Un refrán popular expresa con sencillez: “Si el joven supiese y el viejo pudiese”. No se trata solo de una frase ingeniosa, sino una reflexión casi dolorosa sobre la desconexión entre sabiduría y capacidad que muchas veces marca la relación entre generaciones. Una juventud sin referentes se vuelve vulnerable a ideologías superficiales y modas pasajeras. De este modo se rompe la transmisión de la fe, de los valores y del sentido de pertenencia. El riesgo del joven es la presunción, y el del anciano, la desesperación; por eso, el Papa exhorta a los primeros a no cortar sus raíces, y a los segundos a no rendirse al aislamiento: “La fragilidad de los ancianos necesita del vigor de los jóvenes […], la inexperiencia de los jóvenes necesita del testimonio de los ancianos para trazar con sabiduría el porvenir”.

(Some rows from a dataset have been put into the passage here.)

/-- The Welt link and the pair (16 R459-R474, R484). -/
def Obligations.CompleteWelt : Prop :=
(∀ (v : Word) (s : State), exec (.wltCfgWrite .machine v) s = .next (s.withWelt fun w =>
      { w with en := v.getLsbD 0, lanes := if v.getLsbD 0 then w.lanes else 0 }) ∧ exec (.wltCfgWrite .supervisor v) s =
      .next s ∧ exec (.wltCfgWrite .user v) s = .next s) ∧
(∀ (l : Fin 2) (s : State), s.welt.en = true → s.welt.lanes.getLsbD l.val = false → s.welt.lanes ≠ 0 → exec
      (.weltLaneLock l) s = .next (s.withWelt fun w => { w with lanes := setBit w.lanes l.val true })) ∧
(∀ (l : Fin 2) (s : State), s.welt.en = true → s.welt.lanes = 0 → exec (.weltLaneLock l) s = .next (s.withWelt fun w =>
      { w with lanes := setBit w.lanes l.val true }).weltStart) ∧
(∀ (l : Fin 2) (s : State), s.welt.lanes.getLsbD l.val = true → exec (.weltLaneLoss l) s = .next ((s.withWelt fun w =>
      { w with lanes := setBit w.lanes l.val false, err := setBit w.err (4 + l.val) true }).eventFree 0x50 8)) ∧
(∀ (fr : WeltRx) (c : Bool) (s : State), s.weltHears fr = true → weltCrcOk 0x21 fr = true → fr.body.length = 56 →
      (Hello.ofBytes fr.body c).version = 1 → helloBad s (Hello.ofBytes fr.body c) = false → c = false → exec (.hello fr
      c) s = .next ((s.withWelt fun w =>
      { w with partner := (Hello.ofBytes fr.body c).device, partnerEpoch := (Hello.ofBytes fr.body c).epoch }).withWelt
      fun w => { w with hello := some (Hello.ofBytes fr.body c) })) ∧
(∀ (fr : WeltRx) (c : Bool) (s : State), s.weltHears fr = true → weltCrcOk 0x21 fr = true → fr.body.length = 56 →
      (Hello.ofBytes fr.body c).version = 1 → helloBad s (Hello.ofBytes fr.body c) = false → c = true → s.welt.state ≠
      .given → s.welt.state ≠ .fenced → exec (.hello fr c) s = .next ((((s.withWelt fun w =>
      { w with partner := (Hello.ofBytes fr.body c).device, partnerEpoch := (Hello.ofBytes fr.body c).epoch }).withWelt
      fun w => { w with hello := some (Hello.ofBytes fr.body c) }).withRings Rings.stopAll).enterPair .given)) ∧
(∀ (fr : WeltRx) (c : Bool) (s : State), s.weltHears fr = true → weltCrcOk 0x21 fr = true → fr.body.length = 56 →
      (Hello.ofBytes fr.body c).version = 1 → helloBad s (Hello.ofBytes fr.body c) = true → s.welt.state ≠ .linking →
      exec (.hello fr c) s = .next ((s.withWelt fun w =>
      { w with partner := (Hello.ofBytes fr.body c).device, partnerEpoch := (Hello.ofBytes fr.body c).epoch }).withWelt
      fun w => { w with err := setBit w.err 3 true, hello := none })) ∧
(∀ (b : Hello) (r : KeyRun) (c : Nat) (s : State), s.welt.hello = some b → s.keys.present 3 = some r → s.welt.up = true
      → s.welt.sessionKey = none → s.fwCore = some c → exec .weltSessionKeyReady s = .next (match s.fwKdf c r (ascii
      "CX-WELT") (s.sessionContext b) 32 with
        | (none, t) => t.dealAll
        | (some key, t) => (((t.withWelt fun w =>
            { w with sessionKey := some key, txCounter := 0, rxNext := 0, confirmed := false }).weltSealed 0
            0x22 ((t.withWelt fun w =>
            { w with sessionKey := some key, txCounter := 0, rxNext := 0, confirmed := false }).confirmBody
            b)).weltSealed 1 0x22 ((t.withWelt fun w =>
            { w with sessionKey := some key, txCounter := 0, rxNext := 0, confirmed := false }).confirmBody
            b)).dealAll)) ∧
(∀ (fr : WeltRx) (s : State), s.weltHears fr = true → exec (.confirm fr) s = .next (match s.weltGot 0x22 fr with
        | .plain p => s.confirmed p fr.counter.toNat
        | .tag => (s.withWelt fun w => { w with err := setBit w.err 3 true, tagFail := satAdd w.tagFail 1 }).raise 55
            (BitVec.ofNat 32 (fr.lane.val + 256 * 3))
        | g => s.weltDiscard g fr.lane.val)) ∧
(∀ (p : List Byte) (n : Nat) (b : Hello) (s : State), s.welt.hello = some b → p = s.confirmBody b → s.confirmed p n =
      ((s.withWelt fun w => { w with rxNext := n + 1 }).withWelt fun w => { w with confirmed := true }).weltAdvance
      true) ∧
(∀ (p : List Byte) (n : Nat) (b : Hello) (s : State), s.welt.hello = some b → p ≠ s.confirmBody b → s.confirmed p n =
      (s.withWelt fun w => { w with rxNext := n + 1 }).withWelt fun w => { w with err := setBit w.err 3 true }) ∧
(∀ (fr : WeltRx) (s : State), s.weltHears fr = true → exec (.heartbeat fr) s = .next (match s.weltGot 0x23 fr with
        | .plain _ => ((s.withWelt fun w => { w with rxNext := fr.counter.toNat + 1 }).withWelt fun w =>
            { w with whbAge := 0 }).weltAdvance true
        | g => s.weltDiscard g fr.lane.val)) ∧
(∀ (fr : WeltRx) (seq : Word) (r : MirrorRec) (s : State), s.weltHears fr = true → exec (.mirror fr seq r) s = .next
      (match s.weltGot 0x24 fr with
        | .plain _ => ((((s.withWelt fun w => { w with rxNext := fr.counter.toNat + 1 })).applyRecord r).withWelt fun w
            => { w with mirrorSeen := seq }).weltAck seq
        | g => s.weltDiscard g fr.lane.val)) ∧
(∀ (fr : WeltRx) (s : State), s.weltHears fr = true → exec (.ack fr) s = .next (match s.weltGot 0x25 fr with
        | .plain p => ((s.withWelt fun w => { w with rxNext := fr.counter.toNat + 1 }).ackRecord (BitVec.ofNat 32 (ofLe
            (p.take 4)))).settle
        | g => s.weltDiscard g fr.lane.val)) ∧
(∀ (fr : WeltRx) (s : State), s.weltHears fr = true → exec (.depart fr) s = .next (match s.weltGot 0x26 fr with
        | .plain p => ((((s.withWelt fun w => { w with rxNext := fr.counter.toNat + 1 })).departed (p.getD 0
            0).toNat).withWelt fun w => { w with mirrorSeen := s.welt.mirrorSeen + 1 }).weltAck
            (s.welt.mirrorSeen + 1)
        | g => s.weltDiscard g fr.lane.val)) ∧
(∀ (s : State), exec .weltIdle s = .next s) ∧
(∀ (type : Byte) (fr : WeltRx) (s : State), s.weltHears fr = true → weltIsClear type = false → exec (.weltBadFrame type
      fr) s = .next (s.weltDiscard (s.weltGot type fr) fr.lane.val)) ∧
(∀ (type : Byte) (fr : WeltRx) (s : State), s.weltHears fr = true → weltIsClear type = true → weltCrcOk type fr = false
      → exec (.weltBadFrame type fr) s = .next (s.withWelt fun w =>
      { w with err := setBit w.err 0 true, crcFail := satAdd w.crcFail 1 })) ∧
(∀ (type : Byte) (fr : WeltRx) (s : State), weltCrcOk type fr = false → s.weltGot type fr = .crc) ∧
(∀ (l : Nat) (s : State), s.weltDiscard .crc l = (s.withWelt fun w =>
      { w with err := setBit w.err 0 true, crcFail := satAdd w.crcFail 1 }) ∧ s.weltDiscard .tag l = ((s.withWelt fun w
      => { w with err := setBit w.err 1 true, tagFail := satAdd w.tagFail 1 }).raise 55 (BitVec.ofNat 32 (l + 256 *
      1))).weltStart ∧ s.weltDiscard .replay l = ((s.withWelt fun w => { w with err := setBit w.err 2 true }).raise 55
      (BitVec.ofNat 32 (l + 256 * 2))).weltStart ∧ s.weltDiscard .closed l = s) ∧
(∀ (s : State), s.welt.up = true → s.welt.confirmed = true → exec .weltHeartbeatSend s = .next ((s.weltSealed 0 0x23
      ((fun t : State => [BitVec.ofNat 8 (pairCode t.welt.state), 0, 0, 0] ++ leBytes 4 t.welt.mirrorSeen.toNat ++
      leBytes 4 t.welt.hb.toNat ++ [0, 0, 0, 0]) s)).weltSealed 1 0x23 ((fun t : State => [BitVec.ofNat 8 (pairCode
      t.welt.state), 0, 0, 0] ++ leBytes 4 t.welt.mirrorSeen.toNat ++ leBytes 4 t.welt.hb.toNat ++ [0, 0, 0, 0])
      (s.weltSealed 0 0x23 ((fun t : State => [BitVec.ofNat 8 (pairCode t.welt.state), 0, 0, 0] ++ leBytes 4
      t.welt.mirrorSeen.toNat ++ leBytes 4 t.welt.hb.toNat ++ [0, 0, 0, 0]) s))))) ∧
(∀ (word : Long) (s : State), s.welt.en = true → s.welt.state ≠ .fenced → s.welt.ownWord = true → wordState word = 3 →
      wordDevice word = s.welt.partner → exec (.hostWordWrite word) s = .next s.fence) ∧
(∀ (word a : Long) (s : State), s.welt.en = true → s.welt.state ≠ .fenced → (s.welt.ownWord = false ∨ wordState word ≠ 3
      ∨ wordDevice word ≠ s.welt.partner) → ownWordAddr s = some a → exec (.hostWordWrite word) s = .next (((s.hostWrite
      a (wordBytes (s.welt.hb + 1) s.devNo (if s.boot.shelfDown then 2 else 1))).withWelt fun w =>
      { w with hb := s.welt.hb + 1, ownWord := true }).weltAdvance false)) ∧
(∀ (word : Long) (s : State), (s.welt.en = false ∨ s.welt.state = .fenced) → exec (.hostWordWrite word) s = .next s) ∧
(∀ (word : Long) (scan : List (Fin 16384 × List Bool)) (s : State), s.welt.en = true → s.welt.state ≠ .fenced →
      s.welt.state ≠ .degraded → exec (.partnerWordRead word scan) s = .next ((s.withWelt fun w =>
      { w with phbAge := if w.partnerWord ∧ w.phb = wordCount word then w.phbAge else 0, phb := wordCount word, partnerWord := true, partnerDeparted := decide (wordState word = 2) || w.departSeen }).weltAdvance
      false)) ∧
(∀ (word : Long) (scan : List (Fin 16384 × List Bool)) (s : State), s.welt.en = true → s.welt.state = .degraded →
      s.welt.departSeen = false → wordState word = 2 → exec (.partnerWordRead word scan) s = .next ((s.withWelt fun w =>
      { w with phbAge := if w.partnerWord ∧ w.phb = wordCount word then w.phbAge else 0, phb := wordCount word, partnerWord := true, partnerDeparted := true }).draw
      4 fun us t => t.takeOver scan (BitVec.ofNat 32 (ofLe us)))) ∧
(∀ (scan : List (Fin 16384 × List Bool)) (us : Word) (s : State), s.welt.state = .degraded → s.welt.departSeen = false →
      exec (.partnerWordStale scan us false) s = .next (s.takeOver scan us)) ∧
(∀ (scan : List (Fin 16384 × List Bool)) (us : Word) (tie : Bool) (s : State), (s.welt.state ≠ .degraded ∨
      s.welt.departSeen = true ∨ tie = true) → exec (.partnerWordStale scan us tie) s = .next s) ∧
(∀ (seq : Word) (m : MirrorWait) (s : State), (s.welt.waiting.find? fun m => decide (m.seq = seq)) = some m → exec
      (.mirrorResend seq) s = .next ((s.withWelt fun w =>
      { w with waiting := w.waiting.map fun x => if x.seq = seq then { x with lane := s.welt.otherLane m.lane } else x }).putItem
      (s.welt.otherLane m.lane) m.item)) ∧
(∀ (seq : Word) (s : State), (s.welt.waiting.find? fun m => decide (m.seq = seq)) = none → exec (.mirrorResend seq) s =
      .next s)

La situación de los adultos mayores en Guatemala confirma que las palabras del Papa no son mera retórica. En el país, más de la mitad de los mayores de 60 años vive en condiciones de pobreza, con acceso limitado a la salud, a la seguridad social y a espacios de participación. La migración y la desintegración familiar han dejado a muchos sin una red de apoyo. Las mujeres ancianas son las más vulnerables. Mientras el Papa llama a una “alianza entre generaciones”, Guatemala enfrenta una creciente fractura entre el pasado que los ancianos representan y el futuro que parece no necesitarles.
A pesar de todo, aún hay signos de esperanza: abuelos que oran con sus nietos, ancianos que siguen sirviendo, comunidades cristianas que los visitan. En medio del desamparo, también florecen espacios de ternura que anticipan el Reino. En el evangelio de domingo (Lucas 11, 1-13), Jesús enseña el Padre Nuestro e invita a pedir con confianza: “Pidan y se les dará”. Esta oración se convierte en el clamor silencioso de miles de ancianos enfermos, que oran en soledad y que piden ser vistos, cuidados, escuchados. Es también la expresión de una esperanza: la de “trabajar por un cambio que restituya a los mayores estima y afecto”.